* **TASK TO CARRY OUT**
Find the line containing "(s.setGuests x).labels = s.labels := rfl" in the listing below. Repeat it exactly, along with each following line up to and including the one containing "(s.setClock x).store = s.store := rfl".

○ ○ ○ ○ ○

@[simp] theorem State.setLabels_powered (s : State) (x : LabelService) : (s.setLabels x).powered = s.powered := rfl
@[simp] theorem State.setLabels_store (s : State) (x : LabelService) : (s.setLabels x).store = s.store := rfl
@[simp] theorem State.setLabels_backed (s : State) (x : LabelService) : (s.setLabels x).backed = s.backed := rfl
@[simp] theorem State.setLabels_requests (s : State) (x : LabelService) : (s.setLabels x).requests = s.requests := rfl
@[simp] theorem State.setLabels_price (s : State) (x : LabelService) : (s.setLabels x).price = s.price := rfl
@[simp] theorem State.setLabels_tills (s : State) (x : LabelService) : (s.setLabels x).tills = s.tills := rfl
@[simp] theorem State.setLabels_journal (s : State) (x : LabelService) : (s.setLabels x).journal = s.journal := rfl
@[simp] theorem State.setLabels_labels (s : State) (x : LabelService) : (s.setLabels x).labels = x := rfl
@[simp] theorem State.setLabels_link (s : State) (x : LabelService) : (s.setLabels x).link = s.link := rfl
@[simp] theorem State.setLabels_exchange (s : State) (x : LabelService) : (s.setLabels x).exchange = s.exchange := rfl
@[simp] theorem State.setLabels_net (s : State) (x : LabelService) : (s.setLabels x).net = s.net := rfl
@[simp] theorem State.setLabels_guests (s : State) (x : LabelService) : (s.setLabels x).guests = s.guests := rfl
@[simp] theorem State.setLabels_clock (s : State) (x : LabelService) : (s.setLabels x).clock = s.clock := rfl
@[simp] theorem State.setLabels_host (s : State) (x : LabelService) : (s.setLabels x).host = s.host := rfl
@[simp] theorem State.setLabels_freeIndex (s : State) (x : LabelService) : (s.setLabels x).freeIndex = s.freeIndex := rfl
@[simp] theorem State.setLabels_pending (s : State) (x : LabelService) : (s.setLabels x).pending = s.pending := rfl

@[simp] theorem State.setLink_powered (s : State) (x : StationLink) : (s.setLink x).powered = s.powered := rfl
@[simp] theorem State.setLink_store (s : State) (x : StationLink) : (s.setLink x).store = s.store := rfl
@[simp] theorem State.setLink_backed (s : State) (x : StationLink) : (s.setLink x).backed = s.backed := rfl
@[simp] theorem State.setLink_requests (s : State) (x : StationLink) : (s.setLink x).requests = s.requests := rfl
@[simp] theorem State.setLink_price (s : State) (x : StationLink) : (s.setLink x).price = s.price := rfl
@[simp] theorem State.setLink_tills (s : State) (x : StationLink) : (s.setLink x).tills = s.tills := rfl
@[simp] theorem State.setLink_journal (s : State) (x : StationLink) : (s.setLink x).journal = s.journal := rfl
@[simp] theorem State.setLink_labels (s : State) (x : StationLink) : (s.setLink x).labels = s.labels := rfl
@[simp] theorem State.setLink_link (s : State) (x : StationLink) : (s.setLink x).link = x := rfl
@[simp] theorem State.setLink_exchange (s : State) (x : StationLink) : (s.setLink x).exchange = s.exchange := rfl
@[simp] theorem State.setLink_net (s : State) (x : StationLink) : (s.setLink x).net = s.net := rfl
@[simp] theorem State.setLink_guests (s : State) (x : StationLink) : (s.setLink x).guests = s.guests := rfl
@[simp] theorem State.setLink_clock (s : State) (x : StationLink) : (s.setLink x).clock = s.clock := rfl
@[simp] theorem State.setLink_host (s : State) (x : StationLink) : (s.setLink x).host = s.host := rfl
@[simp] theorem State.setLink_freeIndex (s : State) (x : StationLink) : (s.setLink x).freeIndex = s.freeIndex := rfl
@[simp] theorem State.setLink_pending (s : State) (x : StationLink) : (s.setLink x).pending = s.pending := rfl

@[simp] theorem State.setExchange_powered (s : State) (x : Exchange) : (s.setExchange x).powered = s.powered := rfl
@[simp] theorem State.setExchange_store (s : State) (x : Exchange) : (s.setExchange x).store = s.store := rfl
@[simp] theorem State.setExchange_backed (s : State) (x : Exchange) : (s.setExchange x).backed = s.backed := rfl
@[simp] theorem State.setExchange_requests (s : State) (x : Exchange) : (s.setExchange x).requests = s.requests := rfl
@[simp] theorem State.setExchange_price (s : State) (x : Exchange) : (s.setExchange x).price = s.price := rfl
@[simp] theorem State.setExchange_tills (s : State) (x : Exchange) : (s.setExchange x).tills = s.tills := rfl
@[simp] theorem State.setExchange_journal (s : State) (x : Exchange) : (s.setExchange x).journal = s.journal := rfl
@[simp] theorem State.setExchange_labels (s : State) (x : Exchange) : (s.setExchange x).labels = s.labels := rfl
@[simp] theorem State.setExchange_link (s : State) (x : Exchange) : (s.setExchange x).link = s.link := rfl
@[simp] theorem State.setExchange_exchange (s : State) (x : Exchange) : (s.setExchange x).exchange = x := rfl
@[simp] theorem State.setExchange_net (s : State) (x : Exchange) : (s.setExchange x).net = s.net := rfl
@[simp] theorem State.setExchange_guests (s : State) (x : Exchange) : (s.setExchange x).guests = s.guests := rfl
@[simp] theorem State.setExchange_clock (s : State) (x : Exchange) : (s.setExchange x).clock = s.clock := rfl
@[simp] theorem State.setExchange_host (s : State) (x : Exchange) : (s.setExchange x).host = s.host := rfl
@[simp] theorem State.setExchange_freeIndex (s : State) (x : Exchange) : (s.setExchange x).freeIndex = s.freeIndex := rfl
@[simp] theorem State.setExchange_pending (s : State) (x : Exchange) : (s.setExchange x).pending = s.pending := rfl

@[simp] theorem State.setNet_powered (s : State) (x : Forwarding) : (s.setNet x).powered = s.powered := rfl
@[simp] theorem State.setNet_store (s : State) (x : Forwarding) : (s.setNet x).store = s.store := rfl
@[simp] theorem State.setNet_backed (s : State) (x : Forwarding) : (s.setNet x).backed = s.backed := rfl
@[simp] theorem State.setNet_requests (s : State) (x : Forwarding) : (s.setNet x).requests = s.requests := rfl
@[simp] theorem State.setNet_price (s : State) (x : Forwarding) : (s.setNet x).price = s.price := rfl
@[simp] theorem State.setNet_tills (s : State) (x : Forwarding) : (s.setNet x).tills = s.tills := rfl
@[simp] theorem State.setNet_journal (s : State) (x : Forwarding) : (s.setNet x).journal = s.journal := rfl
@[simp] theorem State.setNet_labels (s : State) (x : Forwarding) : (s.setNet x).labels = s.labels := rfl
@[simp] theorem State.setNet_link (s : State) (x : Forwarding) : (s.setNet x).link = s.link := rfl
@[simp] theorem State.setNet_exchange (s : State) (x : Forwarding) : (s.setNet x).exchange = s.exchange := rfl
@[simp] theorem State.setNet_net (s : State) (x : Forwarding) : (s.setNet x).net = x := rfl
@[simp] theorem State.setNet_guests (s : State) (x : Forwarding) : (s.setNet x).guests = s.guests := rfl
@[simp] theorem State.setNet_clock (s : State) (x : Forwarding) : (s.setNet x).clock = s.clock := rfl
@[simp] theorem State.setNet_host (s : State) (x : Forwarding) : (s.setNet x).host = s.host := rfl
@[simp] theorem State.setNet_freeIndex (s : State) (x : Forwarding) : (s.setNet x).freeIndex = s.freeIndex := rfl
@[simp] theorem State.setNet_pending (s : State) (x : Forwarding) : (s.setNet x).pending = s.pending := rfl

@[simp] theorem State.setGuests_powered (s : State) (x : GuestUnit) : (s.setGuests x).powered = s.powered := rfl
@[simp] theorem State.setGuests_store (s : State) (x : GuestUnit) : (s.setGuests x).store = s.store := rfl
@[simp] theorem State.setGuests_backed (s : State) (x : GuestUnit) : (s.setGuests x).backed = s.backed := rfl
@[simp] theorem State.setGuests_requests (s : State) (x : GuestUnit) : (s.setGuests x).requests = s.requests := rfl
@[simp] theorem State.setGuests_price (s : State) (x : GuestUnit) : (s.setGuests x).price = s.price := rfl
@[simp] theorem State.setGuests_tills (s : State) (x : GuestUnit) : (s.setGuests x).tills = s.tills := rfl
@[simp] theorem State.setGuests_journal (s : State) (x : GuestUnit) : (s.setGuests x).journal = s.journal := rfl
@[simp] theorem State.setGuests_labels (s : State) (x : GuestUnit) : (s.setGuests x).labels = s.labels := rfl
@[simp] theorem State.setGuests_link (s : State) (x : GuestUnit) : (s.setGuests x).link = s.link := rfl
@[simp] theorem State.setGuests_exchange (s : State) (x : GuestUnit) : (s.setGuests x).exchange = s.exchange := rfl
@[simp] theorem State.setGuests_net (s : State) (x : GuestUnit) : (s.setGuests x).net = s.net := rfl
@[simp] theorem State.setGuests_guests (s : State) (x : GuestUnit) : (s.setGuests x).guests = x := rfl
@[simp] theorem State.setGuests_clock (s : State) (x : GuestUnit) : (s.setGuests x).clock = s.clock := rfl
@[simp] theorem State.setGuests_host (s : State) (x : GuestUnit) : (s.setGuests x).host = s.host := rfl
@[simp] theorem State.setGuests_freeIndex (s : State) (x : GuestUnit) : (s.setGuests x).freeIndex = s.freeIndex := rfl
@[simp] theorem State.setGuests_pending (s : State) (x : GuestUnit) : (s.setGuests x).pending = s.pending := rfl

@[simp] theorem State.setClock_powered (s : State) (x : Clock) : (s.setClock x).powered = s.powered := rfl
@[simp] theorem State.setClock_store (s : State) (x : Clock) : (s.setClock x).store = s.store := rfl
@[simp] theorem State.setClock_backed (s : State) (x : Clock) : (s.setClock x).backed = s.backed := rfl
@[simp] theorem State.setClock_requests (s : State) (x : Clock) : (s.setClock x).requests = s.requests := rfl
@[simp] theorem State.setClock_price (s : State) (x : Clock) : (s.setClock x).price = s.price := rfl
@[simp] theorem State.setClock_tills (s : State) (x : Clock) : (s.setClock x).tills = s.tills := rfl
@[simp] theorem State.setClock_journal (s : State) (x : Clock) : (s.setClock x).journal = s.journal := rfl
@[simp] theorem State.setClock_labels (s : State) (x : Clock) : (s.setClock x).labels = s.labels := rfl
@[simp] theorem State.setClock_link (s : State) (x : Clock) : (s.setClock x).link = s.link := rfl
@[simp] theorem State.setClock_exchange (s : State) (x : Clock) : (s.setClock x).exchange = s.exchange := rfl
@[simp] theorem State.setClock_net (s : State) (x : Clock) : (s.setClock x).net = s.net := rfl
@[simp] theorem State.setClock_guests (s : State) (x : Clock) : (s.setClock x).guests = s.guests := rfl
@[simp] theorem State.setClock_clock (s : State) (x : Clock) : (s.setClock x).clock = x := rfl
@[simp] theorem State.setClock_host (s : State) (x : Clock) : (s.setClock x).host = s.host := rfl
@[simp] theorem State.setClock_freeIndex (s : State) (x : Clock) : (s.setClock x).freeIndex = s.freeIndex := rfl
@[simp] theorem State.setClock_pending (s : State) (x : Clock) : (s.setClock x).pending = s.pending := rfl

○ ○ ○ ○ ○

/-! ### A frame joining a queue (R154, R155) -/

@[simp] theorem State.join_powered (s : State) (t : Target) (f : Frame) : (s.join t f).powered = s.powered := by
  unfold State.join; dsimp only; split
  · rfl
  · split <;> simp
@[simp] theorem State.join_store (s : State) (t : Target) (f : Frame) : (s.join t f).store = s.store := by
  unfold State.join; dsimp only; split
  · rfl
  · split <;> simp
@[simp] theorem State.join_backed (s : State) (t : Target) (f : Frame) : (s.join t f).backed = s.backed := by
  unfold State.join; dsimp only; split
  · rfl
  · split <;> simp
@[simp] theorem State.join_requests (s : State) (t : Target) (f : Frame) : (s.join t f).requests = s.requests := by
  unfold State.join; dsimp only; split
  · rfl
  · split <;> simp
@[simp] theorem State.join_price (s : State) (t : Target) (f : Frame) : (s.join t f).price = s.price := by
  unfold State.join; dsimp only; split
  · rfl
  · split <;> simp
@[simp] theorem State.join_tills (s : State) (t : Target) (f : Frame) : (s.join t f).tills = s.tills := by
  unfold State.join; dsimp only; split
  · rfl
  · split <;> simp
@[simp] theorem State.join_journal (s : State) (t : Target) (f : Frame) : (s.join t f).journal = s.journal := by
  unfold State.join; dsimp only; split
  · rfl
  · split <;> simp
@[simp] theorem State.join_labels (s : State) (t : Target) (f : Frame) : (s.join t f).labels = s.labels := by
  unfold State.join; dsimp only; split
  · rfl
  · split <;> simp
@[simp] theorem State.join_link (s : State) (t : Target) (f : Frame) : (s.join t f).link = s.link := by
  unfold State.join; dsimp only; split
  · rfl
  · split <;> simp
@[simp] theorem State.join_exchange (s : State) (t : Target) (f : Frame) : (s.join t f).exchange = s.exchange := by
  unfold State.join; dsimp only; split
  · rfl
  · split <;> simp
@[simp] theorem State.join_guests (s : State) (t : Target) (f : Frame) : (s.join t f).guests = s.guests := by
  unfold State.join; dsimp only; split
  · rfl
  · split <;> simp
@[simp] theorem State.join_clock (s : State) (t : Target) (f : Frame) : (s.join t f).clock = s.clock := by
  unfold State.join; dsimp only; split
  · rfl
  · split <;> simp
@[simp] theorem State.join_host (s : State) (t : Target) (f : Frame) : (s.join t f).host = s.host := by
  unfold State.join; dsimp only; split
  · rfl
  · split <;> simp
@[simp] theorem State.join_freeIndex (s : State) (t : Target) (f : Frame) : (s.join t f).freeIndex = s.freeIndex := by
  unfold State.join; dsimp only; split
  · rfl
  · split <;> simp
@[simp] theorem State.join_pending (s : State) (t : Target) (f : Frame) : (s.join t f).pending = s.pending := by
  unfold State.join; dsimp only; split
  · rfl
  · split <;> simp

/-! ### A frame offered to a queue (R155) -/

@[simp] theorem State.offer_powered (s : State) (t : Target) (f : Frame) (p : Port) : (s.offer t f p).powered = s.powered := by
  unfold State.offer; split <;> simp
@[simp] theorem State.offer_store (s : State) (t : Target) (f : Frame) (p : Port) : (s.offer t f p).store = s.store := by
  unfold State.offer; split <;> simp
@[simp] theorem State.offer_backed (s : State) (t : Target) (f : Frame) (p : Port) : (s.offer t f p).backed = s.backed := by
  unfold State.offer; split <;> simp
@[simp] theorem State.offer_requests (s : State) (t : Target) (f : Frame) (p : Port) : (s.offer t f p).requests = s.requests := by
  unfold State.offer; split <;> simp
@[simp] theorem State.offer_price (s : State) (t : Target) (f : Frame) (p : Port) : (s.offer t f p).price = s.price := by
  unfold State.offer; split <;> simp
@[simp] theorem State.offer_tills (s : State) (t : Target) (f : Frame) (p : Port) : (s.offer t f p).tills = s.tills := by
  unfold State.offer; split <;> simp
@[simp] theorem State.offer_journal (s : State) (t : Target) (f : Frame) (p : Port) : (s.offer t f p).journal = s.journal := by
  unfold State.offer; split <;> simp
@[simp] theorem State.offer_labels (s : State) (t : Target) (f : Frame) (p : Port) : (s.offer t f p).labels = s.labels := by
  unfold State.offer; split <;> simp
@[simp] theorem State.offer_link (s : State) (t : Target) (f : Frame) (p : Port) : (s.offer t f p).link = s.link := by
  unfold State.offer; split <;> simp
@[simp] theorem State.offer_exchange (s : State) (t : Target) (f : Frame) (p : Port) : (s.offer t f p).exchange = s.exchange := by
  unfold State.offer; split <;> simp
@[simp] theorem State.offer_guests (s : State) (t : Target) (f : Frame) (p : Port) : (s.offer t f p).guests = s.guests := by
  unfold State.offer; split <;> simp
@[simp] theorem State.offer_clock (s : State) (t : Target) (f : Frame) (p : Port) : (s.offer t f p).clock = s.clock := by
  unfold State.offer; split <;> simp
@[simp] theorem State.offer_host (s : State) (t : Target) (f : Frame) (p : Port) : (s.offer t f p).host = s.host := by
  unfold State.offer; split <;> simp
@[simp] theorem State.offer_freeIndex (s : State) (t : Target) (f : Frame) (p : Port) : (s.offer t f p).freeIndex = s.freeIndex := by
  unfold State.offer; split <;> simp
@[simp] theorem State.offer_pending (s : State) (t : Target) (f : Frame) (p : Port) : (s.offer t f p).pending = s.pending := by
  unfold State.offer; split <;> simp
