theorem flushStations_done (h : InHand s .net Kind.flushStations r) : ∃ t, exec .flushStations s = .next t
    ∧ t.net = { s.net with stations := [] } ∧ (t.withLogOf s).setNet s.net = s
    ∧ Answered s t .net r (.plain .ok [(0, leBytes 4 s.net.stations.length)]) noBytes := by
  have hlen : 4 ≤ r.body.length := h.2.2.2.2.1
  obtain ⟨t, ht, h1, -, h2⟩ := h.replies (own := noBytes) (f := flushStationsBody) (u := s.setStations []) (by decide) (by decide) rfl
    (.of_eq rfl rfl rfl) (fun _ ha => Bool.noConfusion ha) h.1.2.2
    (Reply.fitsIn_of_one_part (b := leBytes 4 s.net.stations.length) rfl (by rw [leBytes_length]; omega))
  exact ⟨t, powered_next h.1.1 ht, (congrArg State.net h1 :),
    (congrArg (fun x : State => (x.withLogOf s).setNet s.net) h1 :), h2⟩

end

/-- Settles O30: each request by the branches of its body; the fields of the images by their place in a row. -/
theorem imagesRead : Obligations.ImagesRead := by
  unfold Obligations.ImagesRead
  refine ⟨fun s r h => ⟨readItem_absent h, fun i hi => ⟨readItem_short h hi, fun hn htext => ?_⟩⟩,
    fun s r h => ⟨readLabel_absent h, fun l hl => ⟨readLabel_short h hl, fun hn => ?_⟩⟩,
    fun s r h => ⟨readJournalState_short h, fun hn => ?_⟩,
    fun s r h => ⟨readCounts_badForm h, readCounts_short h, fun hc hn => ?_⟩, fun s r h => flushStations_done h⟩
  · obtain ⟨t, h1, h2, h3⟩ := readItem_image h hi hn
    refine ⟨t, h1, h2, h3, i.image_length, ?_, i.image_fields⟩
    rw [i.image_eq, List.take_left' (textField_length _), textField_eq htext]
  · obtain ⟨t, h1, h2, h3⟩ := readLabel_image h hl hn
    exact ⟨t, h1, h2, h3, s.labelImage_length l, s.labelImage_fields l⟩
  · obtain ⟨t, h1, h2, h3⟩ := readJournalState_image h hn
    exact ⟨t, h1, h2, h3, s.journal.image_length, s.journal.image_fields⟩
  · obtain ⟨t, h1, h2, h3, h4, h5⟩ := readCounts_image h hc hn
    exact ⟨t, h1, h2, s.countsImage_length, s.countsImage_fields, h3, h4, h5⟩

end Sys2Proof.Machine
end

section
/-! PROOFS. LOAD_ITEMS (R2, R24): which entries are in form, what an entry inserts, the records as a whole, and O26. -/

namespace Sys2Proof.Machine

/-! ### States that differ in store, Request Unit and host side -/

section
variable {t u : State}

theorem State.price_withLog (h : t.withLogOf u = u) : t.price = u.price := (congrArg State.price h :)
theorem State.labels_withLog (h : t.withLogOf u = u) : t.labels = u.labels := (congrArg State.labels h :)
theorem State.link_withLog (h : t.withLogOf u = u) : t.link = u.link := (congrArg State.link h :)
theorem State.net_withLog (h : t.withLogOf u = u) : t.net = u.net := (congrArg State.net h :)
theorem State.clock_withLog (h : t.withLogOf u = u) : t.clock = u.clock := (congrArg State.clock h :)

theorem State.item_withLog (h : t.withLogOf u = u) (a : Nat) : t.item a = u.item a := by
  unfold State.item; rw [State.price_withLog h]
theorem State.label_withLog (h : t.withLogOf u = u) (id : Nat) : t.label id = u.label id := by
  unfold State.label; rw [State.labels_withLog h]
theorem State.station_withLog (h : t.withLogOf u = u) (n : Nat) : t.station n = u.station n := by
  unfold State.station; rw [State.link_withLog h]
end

○ ○ ○ ○ ○

* **TASK SOLUTION**
@[simp] theorem State.setGuests_labels (s : State) (x : GuestUnit) : (s.setGuests x).labels = s.labels := rfl
@[simp] theorem State.setGuests_link (s : State) (x : GuestUnit) : (s.setGuests x).link = s.link := rfl
@[simp] theorem State.setGuests_exchange (s : State) (x : GuestUnit) : (s.setGuests x).exchange = s.exchange := rfl
@[simp] theorem State.setGuests_net (s : State) (x : GuestUnit) : (s.setGuests x).net = s.net := rfl
@[simp] theorem State.setGuests_guests (s : State) (x : GuestUnit) : (s.setGuests x).guests = x := rfl
@[simp] theorem State.setGuests_clock (s : State) (x : GuestUnit) : (s.setGuests x).clock = s.clock := rfl
@[simp] theorem State.setGuests_host (s : State) (x : GuestUnit) : (s.setGuests x).host = s.host := rfl
@[simp] theorem State.setGuests_freeIndex (s : State) (x : GuestUnit) : (s.setGuests x).freeIndex = s.freeIndex := rfl
@[simp] theorem State.setGuests_pending (s : State) (x : GuestUnit) : (s.setGuests x).pending = s.pending := rfl

@[simp] theorem State.setClock_powered (s : State) (x : Clock) : (s.setClock x).powered = s.powered := rfl
@[simp] theorem State.setClock_store (s : State) (x : Clock) : (s.setClock x).store = s.store := rfl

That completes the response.